While important for all modalities, feature-engineering often has a particularly crucial role when constructing predictive models based on physiological or biophysical data. On the one hand, these data are often especially high-dimensional (for example, genome, proteome or neuroimaging data with regularly tens of thousands of variables), thus often requiring dimensionality-reduction. On the other hand, alternative transformations of the raw-data can contain fundamentally different, non-redundant information. For example, the same funational magnetic resonance imaging raw-data, that is, measures of changes in regional blood-oxygen levels—can be processed to yield numerous, non-redundant representations (for example, activation maps or functional connectivity matrices). In addition, domain-knowledge regarding the choice of relevant regions-of-interest or atlas parcellations also fundamentally affects the representation of information in neuroimaging data.43 As different parameters can be meaningful in the context of different disorders, these examples powerfully illustrate the fundamental importance of domain-knowledge in feature-engineering. The sources of domain-knowledge needed to decide which data representations might be optimal with regard to the problem at hand may range from large-scale meta-analyses, reviews and other empirical evidence to clinical experience.

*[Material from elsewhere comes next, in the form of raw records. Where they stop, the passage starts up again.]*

theorem drainConv_lengths (s : State) (vals : List X32 × List X32) (hdest : (drainRec j.words).dest = 0) :
    (s.drainConv j vals).length = (drainRec j.words).lines ∧
      ∀ c ∈ s.drainConv j vals, c.1.length ≤ lineLen (drainRec j.words).fmt (drainRec j.words).linelen ∧
        c.2.1.length ≤ if (drainRec j.words).fmt.scaled then cdiv (drainRec j.words).linelen 32 else 0 := by
  obtain ⟨hcount, hlen⟩ := length_tileLinesOf (drainRec j.words).sh (drainRec j.words).byCol (length_drainOuts s j vals)
  rw [byCol_of_toSpad hdest] at hcount hlen
  unfold State.drainConv
  rw [byCol_of_toSpad hdest]
  refine ⟨by rw [List.length_map, List.length_zipIdx, hcount]; rfl, fun c hc => ?_⟩
  obtain ⟨⟨l, n⟩, hl, rfl⟩ := List.mem_map.1 hc
  have hle : l.length ≤ (drainRec j.words).linelen := hlen l (List.fst_mem_of_mem_zipIdx hl)
  obtain ⟨helem, hscale⟩ := length_convLine (drainRec j.words).fmt (lineSr j.draws (drainRec j.words) j.ext n) (drainRec j.words).ftz l
  refine ⟨helem.le.trans (lineLen_mono _ hle), hscale.le.trans ?_⟩
  split
  · exact cdiv_mono hle 32
  · exact le_rfl

theorem mem_drainRanges (r : DrainRec) (t : Nat) {l : Nat} (h : l < r.lines) :
    (spadBase t + r.oaddr + l * r.ostride, lineLen r.fmt r.linelen) ∈ drainRanges r t ∧
    (spadBase t + r.oscale + l * r.osstride, if r.fmt.scaled then cdiv r.linelen 32 else 0) ∈ drainRanges r t :=
  ⟨List.mem_append_left _ (List.mem_flatMap.2 ⟨l, List.mem_range.2 h, by simp⟩),
    List.mem_append_left _ (List.mem_flatMap.2 ⟨l, List.mem_range.2 h, by simp⟩)⟩

theorem drainMem_keeps (s : State) (vals : List X32 × List X32) (hdest : (drainRec j.words).dest = 0) :
    Mem.keeps s.mem (s.drainMem j vals) (drainRanges (drainRec j.words) j.t) := by
  obtain ⟨hcount, hlen⟩ := drainConv_lengths s vals hdest
  have helems := Mem.keeps_writeLines (drainRec j.words).ostride ((s.drainConv j vals).map (·.1)) s.mem 0
    (fun l hl => by
      rw [List.length_map, hcount] at hl
      simpa using (mem_drainRanges (drainRec j.words) j.t hl).1)
    (fun l hl => by obtain ⟨c, hc, rfl⟩ := List.mem_map.1 hl; exact (hlen c hc).1)
  have hscales (m : Mem) := Mem.keeps_writeLines (drainRec j.words).osstride ((s.drainConv j vals).map (·.2.1)) m 0
    (fun l hl => by
      rw [List.length_map, hcount] at hl
      simpa using (mem_drainRanges (drainRec j.words) j.t hl).2)
    (fun l hl => by obtain ⟨c, hc, rfl⟩ := List.mem_map.1 hl; exact (hlen c hc).2)
  simp only [Nat.zero_mul, Nat.add_zero] at helems hscales
  unfold State.drainMem
  split
  · exact Mem.keeps_trans helems (hscales _)
  · exact helems

theorem drainOwed_keeps (s : State) (vals : List X32 × List X32) (m : Mem) :
    Mem.keeps m (Mem.place m (s.drainOwed j vals)) (drainRanges (drainRec j.words) j.t) := by
  have hred (h : (drainRec j.words).lred ≠ 0) (m : Mem) := Mem.keeps_writeN (rs := drainRanges (drainRec j.words) j.t)
    (List.mem_append_right _ List.mem_cons_self) (bs := (s.drainStats j vals).1.1) (by
      have hlen := length_lineStats (drainRec j.words) (j.sideFailed != 0 || j.poison) (length_drainOuts s j vals)
      simp only [State.drainStats, if_neg h, hlen]
      exact le_rfl) m
  have hnorm (h : (drainRec j.words).ssq = true) (m : Mem) := Mem.keeps_writeN (rs := drainRanges (drainRec j.words) j.t)
    (List.mem_append_right _ (List.mem_cons_of_mem _ List.mem_cons_self)) (bs := (s.drainStats j vals).2.1) (by
      simp [State.drainStats, h, length_statWord]) m
  unfold State.drainOwed
  split <;> split
  next hssq => exact hnorm hssq m
  next => exact Mem.keeps_refl m _
  next hlred hssq => exact Mem.keeps_trans (hred hlred m) (hnorm hssq _)
  next hlred _ => exact hred hlred m

/-! How a drain starts and ends -/

theorem State.serveTurn_away (s : State) (c : Src) (tile kind num : Nat) : (s.serveTurn c tile kind num).sched.away = s.sched.away := by
  unfold State.serveTurn
  simp only []
  split <;> rfl

theorem State.took_keeps (s : State) (c : Src) (tile kind num : Nat) :
    (s.took c tile kind num).prog.windows = s.prog.windows ∧ (s.took c tile kind num).sched.away = s.sched.away := by
  have hturn : (s.serveTurn c tile kind num).prog = s.prog := State.same_of_but (p := .prog) (by simp)
  unfold State.took
  simp only []
  split
  · exact ⟨(congrArg ProgPart.windows hturn :), s.serveTurn_away c tile kind num⟩
  · split
    · exact ⟨(congrArg ProgPart.windows hturn :), s.serveTurn_away c tile kind num⟩
    · exact ⟨(congrArg ProgPart.windows hturn :), s.serveTurn_away c tile kind num⟩

/-- The drain a command on array a starts. -/
def State.drainJob (s : State) (t a first : Nat) (src : Src) (ws ext : List Word) : DrainJob :=
  { t := t, a := a, dp := s.phys t a, first := first, src := src, words := ws, ext := ext,
    table := (s.custSt t).active.getD { bnd := (s.custSt t).bnd, coef := (s.custSt t).coef }, sideFailed := 0, poison := false, also := none,
    draws := s.draws t src.fn }

theorem startDrain_runs {t a : Nat} {src : Src} {ws ext : List Word} {first : Nat} {y : ArraySt} {l : Lease} (hy : y = s.array t (s.phys t a))
    (hfirst : first = (s.windowIn t (a / 8) src.fn.val).base + (drainRec ws).tile) (hbusy : s.drainBusy t a = false)
    (hlease : y.lease? first = some l) (hdrained : l.drained = false) (hmarked : l.marked = false)
    (hcode : (drainRec ws).code ext (s.window src.fn.val) (s.target t).active.vsize.toNat (s.custSt t).active.isSome (some l) = 0)
    (hclear : ∀ k ∈ y.leases, k.overlaps first (drainRec ws).foot = true → k.first = first) :
    s.startDrain t a src ws ext 0 none = some ((s.setArray t (s.phys t a) (y.setLease { l with drained := true })).runDrain
      (s.drainJob t a first src ws ext) [] 0 none (y.readTile s.fresh first (drainRec ws).sh (drainRec ws).comp)) := by
  subst hy hfirst
  have hfree : ((s.array t (s.phys t a)).leases.filter (fun l => l.overlaps ((s.windowIn t (a / 8) src.fn.val).base + (drainRec ws).tile) (drainRec ws).foot &&
      l.first != (s.windowIn t (a / 8) src.fn.val).base + (drainRec ws).tile)).length = 0 := by
    rw [List.length_eq_zero_iff, List.filter_eq_nil_iff]
    intro k hk h
    rw [Bool.and_eq_true_iff] at h
    exact absurd (hclear k hk h.1) (bne_iff_ne.1 h.2)
  unfold State.startDrain
  simp only [hbusy, hlease, hdrained, hmarked, hcode, hfree, Bool.or_self, Bool.false_eq_true, if_false, ne_eq, not_true_eq_false]
  rfl

theorem State.windowIn_of {k g f : Nat} (harr : t.arr = s.arr) (hwindows : t.prog.windows = s.prog.windows) :
    t.windowIn k g f = s.windowIn k g f ∧ t.window f = s.window f := by
  simp only [State.windowIn, State.window, State.gallery, harr, hwindows, and_self]

theorem drain_starts {t : TileIx} {g : Fin 10} {src : Src} {ws ext : List Word} {a first : Nat} {y : ArraySt} {l : Lease}
    (ha : a = g.val * 8 + (drainRec ws).aidx) (hp : p = s.phys t a) (hy : y = s.array t p)
    (hfirst : first = (s.windowIn t (a / 8) src.fn.val).base + (drainRec ws).tile) (htakes : s.galleryTakes t g src ws ext = true)
    (hhere : s.slotsHere t g src.fn (drainRec ws).tile (drainRec ws).foot = true) (hwaiting : y.waiting = []) (hbusy : s.drainBusy t a = false)
    (hparts : ∀ k ∈ y.leases, k.part = none) (hlease : y.lease? first = some l) (hdrained : l.drained = false) (hmarked : l.marked = false)
    (hcode : (drainRec ws).code ext (s.window src.fn.val) (s.target t).active.vsize.toNat (s.custSt t).active.isSome (some l) = 0)
    (hclear : ∀ k ∈ y.leases, k.overlaps first (drainRec ws).foot = true → k.first = first) :
    exec (.drain t g src ws ext ⟨0, none⟩) s = .next (((s.took src t 0 g).setArray t p (y.setLease { l with drained := true })).runDrain
      (s.drainJob t a first src ws ext) [] 0 none (y.readTile s.fresh first (drainRec ws).sh (drainRec ws).comp)) := by
  have hexec : exec (.drain t g src ws ext ⟨0, none⟩) s = execDrain t g src ws ext ⟨0, none⟩ s := rfl
  have honly : s.onlyChanges (s.took src t 0 g) [.prog, .sched] := by simp
  have harr : (s.took src t 0 g).arr = s.arr := honly .arr (by decide)
  have heng : (s.took src t 0 g).eng = s.eng := honly .eng (by decide)
  have htgt : (s.took src t 0 g).tgt = s.tgt := honly .tgt (by decide)
  have hrun : (s.took src t 0 g).run = s.run := honly .run (by decide)
  have hfresh : (s.took src t 0 g).fresh = s.fresh := honly .fresh (by decide)
  obtain ⟨hwin, hwindow⟩ := State.windowIn_of (k := t) (g := a / 8) (f := src.fn.val) harr (s.took_keeps src t 0 g).1
  have hphys : (s.took src t 0 g).phys t a = p := (State.phys_of_arr harr).trans hp.symm
  have hstart := startDrain_runs (s := s.took src t 0 g) (t := t) (a := a) (src := src) (ws := ws) (ext := ext) (first := first) (y := y) (l := l)
    (by rw [hphys, State.array_of_arr harr, hy]) (by rw [hwin, hfirst])
    (by simpa only [State.drainBusy, harr, heng] using hbusy) hlease hdrained hmarked
    (by simpa only [hwindow, State.target, State.custSt, harr, htgt] using hcode) hclear
  have hjob : (s.took src t 0 g).drainJob t a first src ws ext = s.drainJob t a first src ws ext := by
    simp only [State.drainJob, State.phys_of_arr harr, State.custSt, harr, State.draws, State.keySt, heng, hrun]
  rw [hjob, hphys, hfresh] at hstart
  have hstopped : (if s.galleryOpen t g src then y.stopped? src ws else none) = none := by
    have hnone : y.stopped? src ws = none := List.findSome?_eq_none_iff.2 fun k hk => by rw [hparts k hk]; rfl
    rw [hnone, ite_self]
  subst hy hp ha
  simp only [execDrain, hstopped, htakes, hhere, hwaiting, hstart, Bool.not_true, Bool.or_self, Bool.false_eq_true, if_false, List.isEmpty_nil,
    Option.getD_some] at hexec
  exact hexec

theorem State.core_custSettle (s : State) (k : Nat) : (s.custSettle k).arr.core = s.arr.core := by
  unfold State.custSettle
  simp only []
  split <;> rfl

/-- The leases a drain ends: its own, and the one of the array it was replayed for. -/
def State.releases (s : State) (k a first : Nat) (f : Fn) : Option Nat → State
  | none => s.release k a first f
  | some b => (s.release k a first f).release k b first f

theorem State.drainEnds_ends (s : State) (k a first : Nat) (src : Src) (also : Option Nat) (owed : List (Nat × List Byte)) :
    (s.drainEnds k a first src also owed).arr.core = ((s.setMem (Mem.place s.mem owed)).releases k a first src.fn also).arr.core ∧
      (s.drainEnds k a first src also owed).mem = Mem.place s.mem owed ∧ (s.drainEnds k a first src also owed).health = s.health := by
  have hends : s.drainEnds k a first src also owed = (((s.setMem (Mem.place s.mem owed)).releases k a first src.fn also).cmdDone src k 1 (a / 8)).custSettle k := by
    unfold State.drainEnds State.releases
    cases also <;> rfl
  have hreleases : (s.setMem (Mem.place s.mem owed)).onlyChanges ((s.setMem (Mem.place s.mem owed)).releases k a first src.fn also) [.arr] := by
    cases also <;> simp [State.releases]
  have hdone (u : State) : u.onlyChanges ((u.cmdDone src k 1 (a / 8)).custSettle k) [.prog, .run, .arr] := by simp
  have harr (u : State) : (u.cmdDone src k 1 (a / 8)).arr = u.arr := State.same_of_but (p := .arr) (by simp)
  rw [hends]
  refine ⟨?_, (hdone _ .mem (by decide)).trans (hreleases .mem (by decide)), (hdone _ .health (by decide)).trans (hreleases .health (by decide))⟩
  rw [State.core_custSettle, harr]

theorem State.release_releases {k a first : Nat} {f : Fn} (h : (s.awayFrom k (a / 8)).contains f.val = false) (hp : p = s.phys k a) :
    (s.release k a first f).phys = s.phys ∧ (s.release k a first f).awayFrom = s.awayFrom ∧
      (s.release k a first f).array k p = (s.array k p).dropLease first ∧ ∀ q, q ≠ p → (s.release k a first f).array k q = s.array k q := by
  subst hp
  rw [State.release_here h]
  exact ⟨rfl, rfl, State.array_setArray_same _ _ _ _, fun q hq => State.array_setArray_other _ _ _ hq⟩

/-- Where a drain to the scratchpad ends: what it wrote, and the leases it ended. -/
theorem runDrain_ends {vals : List X32 × List X32} (hdest : (drainRec j.words).dest = 0) : ∃ v : State,
    v.arr.core = s.arr.core ∧ v.sched = s.sched ∧ (s.runDrain j [] 0 none vals).arr.core = (v.releases j.t j.a j.first j.src.fn j.also).arr.core ∧
      (s.runDrain j [] 0 none vals).mem = Mem.place (s.drainMem j vals) (s.drainOwed j vals) ∧ (s.runDrain j [] 0 none vals).health = s.health := by
  obtain ⟨st, st', hrun⟩ := runDrain_toSpad (s := s) vals hdest
  obtain ⟨hmem, hcore, hhealth, hsched⟩ := s.drainBody_keeps j (s.drainMem j vals) st st'
  obtain ⟨hends, hplaced, hkept⟩ := (s.drainBody j (s.drainMem j vals) st st').drainEnds_ends j.t j.a j.first j.src j.also (s.drainOwed j vals)
  rw [hrun]
  generalize s.drainBody j (s.drainMem j vals) st st' = v at *
  rw [hmem] at hplaced
  exact ⟨v.setMem (Mem.place v.mem (s.drainOwed j vals)), hcore, hsched, hends, hplaced, hkept.trans hhealth⟩

theorem runDrain_stores {vals : List X32 × List X32} (hdest : (drainRec j.words).dest = 0) :
    s.storesOnly (s.runDrain j [] 0 none vals) (drainRanges (drainRec j.words) j.t) := by
  obtain ⟨-, -, -, -, hmem, -⟩ := runDrain_ends (s := s) (vals := vals) hdest
  rw [State.storesOnly_iff, hmem]
  exact Mem.keeps_trans (drainMem_keeps s vals hdest) (drainOwed_keeps s vals _)

theorem map_zipIdx_fst {α β : Type} (f : α → β) (l : List α) : l.zipIdx.map (fun x => f x.1) = l.map f := by
  rw [← Function.comp_def f Prod.fst, ← List.map_map, List.zipIdx_map_fst]

/-- A drain without statistics to unscaled lines, rounded to nearest, leaves its lines. -/
theorem mem_runDrain_plain {vals : List X32 × List X32} (hdest : (drainRec j.words).dest = 0) (hsound : j.sideFailed = 0)
    (hred : (drainRec j.words).lred = 0) (hssq : (drainRec j.words).ssq = false) (hsr : (drainRec j.words).sr = false)
    (hfmt : (drainRec j.words).fmt.scaled = false) : (s.runDrain j [] 0 none vals).mem =
    Mem.writeLines s.mem (spadBase j.t + (drainRec j.words).oaddr) (drainRec j.words).ostride
      ((tileLinesOf (drainRec j.words).sh (drainRec j.words).oblk ((List.range 1024).map (fun n =>
        fusedStages s.mem j.t (drainRec j.words) j.table (n / (drainRec j.words).sh.cols) (n % (drainRec j.words).sh.cols) (vals.1.getD n 0) (vals.2.getD n 0)))).map
        (fun l => (plainLine (drainRec j.words).fmt (fun _ => none) (drainRec j.words).ftz l).1)) := by
  obtain ⟨-, -, -, -, hmem, -⟩ := runDrain_ends (s := s) (vals := vals) hdest
  have howed : s.drainOwed j vals = [] := by simp [State.drainOwed, hred, hssq]
  have houts : s.drainOuts j vals = (List.range 1024).map (fun n =>
      fusedStages s.mem j.t (drainRec j.words) j.table (n / (drainRec j.words).sh.cols) (n % (drainRec j.words).sh.cols) (vals.1.getD n 0) (vals.2.getD n 0)) :=
    List.map_congr_left fun n _ => by simp [State.drainOut, hsound]
  have hline (n : Nat) : lineSr j.draws (drainRec j.words) j.ext n = fun _ => none := funext fun i => by simp [lineSr, hsr]
  have hconv (x : List FVal × Nat) : (convLine (drainRec j.words).fmt (lineSr j.draws (drainRec j.words) j.ext x.2) (drainRec j.words).ftz x.1).1 =
      (plainLine (drainRec j.words).fmt (fun _ => none) (drainRec j.words).ftz x.1).1 := by simp [hline, convLine, hfmt]
  rw [hmem, howed, Mem.place, State.drainMem, if_neg (Bool.eq_false_iff.1 hfmt), State.drainConv, houts, byCol_of_toSpad hdest, List.map_map]
  exact congrArg _ ((List.map_congr_left fun x _ => hconv x).trans 
    (map_zipIdx_fst (fun l => (plainLine (drainRec j.words).fmt (fun _ => none) (drainRec j.words).ftz l).1) _))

Taking the traditionally somewhat subjective ‘art of feature-engineering’ a step further, are automated feature-engineering algorithms. The former are akin to other unsupervised methods for dimensionality reduction, but can learn meaningful transformations from large, unlabeled data sets (for example, using Deep Learning algorithms44). In short, these algorithms form high-level representations of more basic regularities in the data (for a large-scale example, see ref. 45). It is these high-level representations which can then be used to train the model. For example, we might use large data sets of resting-state funational magnetic resonance imaging to automatically uncover regularities (such as network-structure) using unsupervised learning. These newly constructed features might then provide a lower-dimensional, more informative basis for model-building in future funational magnetic resonance imaging projects. Note that domain-knowledge is not provided directly, but learned from independent data sources in this framework. Although these techniques appear highly efficient as no expert involvement is required, discovering high-level features for the massively multivariate measures commonly needed in psychiatry will require extraordinarily large—though possibly unlabeled—data sets as well as computational power beyond the capabilities of most institutions today. Considering the developments in other areas such as speech recognition, we believe, however, that the significance of automated feature-engineering techniques can only grow in the years to come.

In many ways, the theory-driven approach to computational psychiatry is following an at least equally promising—albeit extreme opposite—strategy. This approach builds mechanistic models based on theory and available evidence. After a model is validated, model parameters encapsulate a theoretical, often mechanistic, understanding of the phenomena (for an excellent introduction, see ref. 39). In many ways, the resulting models thus constitute highly formalized (one might say ‘condensed’) representations of domain-knowledge, custom-tailored to the problem at hand. Unlike virtually all other approaches to feature-engineering, computational models allow researchers to test the validity of data representations while simultaneously fully explicating domain-knowledge. While certainly more scientifically satisfying and theoretically superior to feature-engineering, constructing valid models is far from simple. Thus, we believe that this technology will gain in importance to the degree that building valid models proofs feasible, further intertwining theoretical progress and predictive analytics.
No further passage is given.